• [Exercise]:
Return the lines below in which the string "obtain" occurs.

[Records from a collection]
━━━━━━

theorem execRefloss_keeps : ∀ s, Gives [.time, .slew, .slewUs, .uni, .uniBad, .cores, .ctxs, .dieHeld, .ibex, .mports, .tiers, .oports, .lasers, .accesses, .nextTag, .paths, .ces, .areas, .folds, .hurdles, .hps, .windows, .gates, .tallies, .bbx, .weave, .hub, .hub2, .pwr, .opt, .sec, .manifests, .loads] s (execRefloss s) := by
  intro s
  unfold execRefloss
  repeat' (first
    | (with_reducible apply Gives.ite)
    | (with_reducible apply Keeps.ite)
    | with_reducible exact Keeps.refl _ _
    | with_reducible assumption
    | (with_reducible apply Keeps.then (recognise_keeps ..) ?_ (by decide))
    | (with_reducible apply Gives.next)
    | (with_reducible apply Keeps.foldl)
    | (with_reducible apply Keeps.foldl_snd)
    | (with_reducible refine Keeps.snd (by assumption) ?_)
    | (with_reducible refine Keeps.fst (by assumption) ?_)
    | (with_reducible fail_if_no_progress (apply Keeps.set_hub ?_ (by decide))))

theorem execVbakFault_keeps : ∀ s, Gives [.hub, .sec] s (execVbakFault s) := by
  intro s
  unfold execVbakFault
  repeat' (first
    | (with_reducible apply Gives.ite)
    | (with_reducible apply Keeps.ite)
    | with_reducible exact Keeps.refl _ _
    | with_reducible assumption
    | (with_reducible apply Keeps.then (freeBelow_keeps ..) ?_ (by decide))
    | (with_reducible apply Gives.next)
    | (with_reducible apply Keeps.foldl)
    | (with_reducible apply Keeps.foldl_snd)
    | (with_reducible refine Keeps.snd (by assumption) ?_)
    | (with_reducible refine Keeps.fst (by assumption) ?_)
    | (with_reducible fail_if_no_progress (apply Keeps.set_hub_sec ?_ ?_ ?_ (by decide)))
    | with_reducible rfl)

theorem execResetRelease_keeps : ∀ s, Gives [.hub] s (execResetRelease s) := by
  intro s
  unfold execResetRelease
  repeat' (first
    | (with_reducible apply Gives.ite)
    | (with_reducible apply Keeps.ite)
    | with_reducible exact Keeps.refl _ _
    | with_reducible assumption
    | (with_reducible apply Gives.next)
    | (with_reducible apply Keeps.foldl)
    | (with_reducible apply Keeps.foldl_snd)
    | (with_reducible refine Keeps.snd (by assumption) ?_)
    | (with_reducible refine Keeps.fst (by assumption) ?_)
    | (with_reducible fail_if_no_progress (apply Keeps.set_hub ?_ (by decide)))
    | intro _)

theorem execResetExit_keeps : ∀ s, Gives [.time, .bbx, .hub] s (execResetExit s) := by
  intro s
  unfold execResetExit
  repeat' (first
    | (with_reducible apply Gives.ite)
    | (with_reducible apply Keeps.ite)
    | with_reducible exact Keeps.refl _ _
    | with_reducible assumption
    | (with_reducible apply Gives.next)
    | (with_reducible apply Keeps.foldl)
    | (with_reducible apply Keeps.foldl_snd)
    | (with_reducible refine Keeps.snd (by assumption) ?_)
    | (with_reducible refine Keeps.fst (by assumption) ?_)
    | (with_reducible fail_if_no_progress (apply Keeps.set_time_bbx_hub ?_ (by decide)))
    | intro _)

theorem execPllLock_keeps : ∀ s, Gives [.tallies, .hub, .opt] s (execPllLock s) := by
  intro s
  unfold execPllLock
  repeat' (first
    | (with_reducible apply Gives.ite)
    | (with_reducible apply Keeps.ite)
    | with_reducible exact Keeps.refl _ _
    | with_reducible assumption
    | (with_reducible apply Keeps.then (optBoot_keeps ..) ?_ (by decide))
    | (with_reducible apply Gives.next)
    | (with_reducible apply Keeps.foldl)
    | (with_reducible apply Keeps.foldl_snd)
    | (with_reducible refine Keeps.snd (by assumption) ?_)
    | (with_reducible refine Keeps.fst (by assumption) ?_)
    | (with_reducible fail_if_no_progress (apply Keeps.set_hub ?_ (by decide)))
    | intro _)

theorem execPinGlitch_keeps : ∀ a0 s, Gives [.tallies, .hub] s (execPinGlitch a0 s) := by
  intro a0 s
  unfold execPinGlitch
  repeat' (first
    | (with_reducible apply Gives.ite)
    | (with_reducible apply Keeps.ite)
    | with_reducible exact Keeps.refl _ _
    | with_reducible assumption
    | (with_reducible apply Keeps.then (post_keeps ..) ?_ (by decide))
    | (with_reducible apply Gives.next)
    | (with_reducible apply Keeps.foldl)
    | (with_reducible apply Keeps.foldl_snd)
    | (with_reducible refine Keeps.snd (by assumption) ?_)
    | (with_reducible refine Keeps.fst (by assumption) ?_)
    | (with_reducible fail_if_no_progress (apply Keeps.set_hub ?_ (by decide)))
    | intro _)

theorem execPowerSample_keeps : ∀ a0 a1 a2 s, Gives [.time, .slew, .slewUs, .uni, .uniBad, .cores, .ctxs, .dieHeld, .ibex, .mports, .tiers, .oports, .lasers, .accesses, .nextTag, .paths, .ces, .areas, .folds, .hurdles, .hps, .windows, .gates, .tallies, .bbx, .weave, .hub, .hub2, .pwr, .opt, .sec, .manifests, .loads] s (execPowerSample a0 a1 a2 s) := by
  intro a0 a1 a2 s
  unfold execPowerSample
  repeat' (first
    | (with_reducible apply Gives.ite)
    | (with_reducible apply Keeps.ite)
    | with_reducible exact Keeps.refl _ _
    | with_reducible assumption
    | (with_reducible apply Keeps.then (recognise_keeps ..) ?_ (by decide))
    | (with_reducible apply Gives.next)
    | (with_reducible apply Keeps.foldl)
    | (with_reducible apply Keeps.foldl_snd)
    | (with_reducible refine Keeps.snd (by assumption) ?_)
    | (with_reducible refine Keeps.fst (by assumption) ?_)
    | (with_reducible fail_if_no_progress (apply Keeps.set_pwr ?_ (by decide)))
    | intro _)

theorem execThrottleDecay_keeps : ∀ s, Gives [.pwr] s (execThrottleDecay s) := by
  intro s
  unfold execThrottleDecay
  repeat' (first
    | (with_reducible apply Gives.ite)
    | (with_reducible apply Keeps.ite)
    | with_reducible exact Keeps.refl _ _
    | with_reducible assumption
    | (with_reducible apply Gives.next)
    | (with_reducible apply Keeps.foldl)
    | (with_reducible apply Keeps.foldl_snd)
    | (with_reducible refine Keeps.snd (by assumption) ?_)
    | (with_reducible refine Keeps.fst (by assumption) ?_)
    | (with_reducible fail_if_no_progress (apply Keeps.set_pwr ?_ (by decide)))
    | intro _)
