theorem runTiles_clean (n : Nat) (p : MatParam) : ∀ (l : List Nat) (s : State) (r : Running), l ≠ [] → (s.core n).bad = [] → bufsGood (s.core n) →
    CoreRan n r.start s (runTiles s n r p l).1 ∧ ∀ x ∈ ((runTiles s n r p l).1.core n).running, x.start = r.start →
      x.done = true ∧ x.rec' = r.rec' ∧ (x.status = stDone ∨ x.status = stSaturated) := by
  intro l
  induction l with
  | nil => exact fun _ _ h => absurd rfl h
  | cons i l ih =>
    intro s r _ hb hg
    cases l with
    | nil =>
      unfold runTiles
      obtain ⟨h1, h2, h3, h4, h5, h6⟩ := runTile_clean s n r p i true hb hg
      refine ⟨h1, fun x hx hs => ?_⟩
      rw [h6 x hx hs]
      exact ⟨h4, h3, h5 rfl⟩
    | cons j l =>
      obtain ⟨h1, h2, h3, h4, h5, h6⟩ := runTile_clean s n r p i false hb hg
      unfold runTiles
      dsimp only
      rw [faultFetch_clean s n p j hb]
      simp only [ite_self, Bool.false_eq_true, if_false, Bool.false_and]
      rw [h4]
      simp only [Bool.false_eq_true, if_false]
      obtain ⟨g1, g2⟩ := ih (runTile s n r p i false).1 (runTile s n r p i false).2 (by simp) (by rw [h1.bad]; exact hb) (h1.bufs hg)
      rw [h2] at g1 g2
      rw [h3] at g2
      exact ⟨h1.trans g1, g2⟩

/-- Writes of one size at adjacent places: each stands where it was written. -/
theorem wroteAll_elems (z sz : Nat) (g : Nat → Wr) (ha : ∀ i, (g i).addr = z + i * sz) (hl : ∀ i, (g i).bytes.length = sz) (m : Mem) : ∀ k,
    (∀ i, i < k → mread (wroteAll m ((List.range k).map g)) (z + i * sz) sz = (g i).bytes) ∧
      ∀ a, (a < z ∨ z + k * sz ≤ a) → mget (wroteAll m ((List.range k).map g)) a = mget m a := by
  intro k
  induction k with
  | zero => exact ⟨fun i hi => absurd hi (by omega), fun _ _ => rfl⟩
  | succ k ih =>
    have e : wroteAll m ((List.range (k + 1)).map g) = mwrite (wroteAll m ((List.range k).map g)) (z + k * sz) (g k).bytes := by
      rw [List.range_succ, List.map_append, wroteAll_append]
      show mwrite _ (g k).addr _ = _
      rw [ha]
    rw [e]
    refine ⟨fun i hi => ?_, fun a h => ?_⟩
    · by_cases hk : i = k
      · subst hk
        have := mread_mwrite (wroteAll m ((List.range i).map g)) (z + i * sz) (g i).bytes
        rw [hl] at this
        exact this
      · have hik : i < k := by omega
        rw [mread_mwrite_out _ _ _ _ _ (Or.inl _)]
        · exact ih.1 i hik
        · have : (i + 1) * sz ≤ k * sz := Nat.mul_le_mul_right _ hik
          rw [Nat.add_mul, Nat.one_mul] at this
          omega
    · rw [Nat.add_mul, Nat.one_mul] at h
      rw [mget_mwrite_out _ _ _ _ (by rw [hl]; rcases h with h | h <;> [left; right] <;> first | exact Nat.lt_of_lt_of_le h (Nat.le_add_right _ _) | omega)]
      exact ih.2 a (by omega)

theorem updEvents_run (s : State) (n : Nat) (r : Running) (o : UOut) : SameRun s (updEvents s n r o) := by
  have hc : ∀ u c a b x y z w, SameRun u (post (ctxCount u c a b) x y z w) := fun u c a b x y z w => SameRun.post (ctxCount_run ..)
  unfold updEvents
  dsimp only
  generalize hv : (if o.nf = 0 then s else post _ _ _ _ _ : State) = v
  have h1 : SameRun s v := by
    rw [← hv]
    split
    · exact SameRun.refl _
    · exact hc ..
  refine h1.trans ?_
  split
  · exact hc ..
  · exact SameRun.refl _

━━━━━━

• [Answer space]:
      obtain ⟨h1, h2, h3, h4, h5, h6⟩ := runTile_clean s n r p i true hb hg
      obtain ⟨h1, h2, h3, h4, h5, h6⟩ := runTile_clean s n r p i false hb hg
      obtain ⟨g1, g2⟩ := ih (runTile s n r p i false).1 (runTile s n r p i false).2 (by simp) (by rw [h1.bad]; exact hb) (h1.bufs hg)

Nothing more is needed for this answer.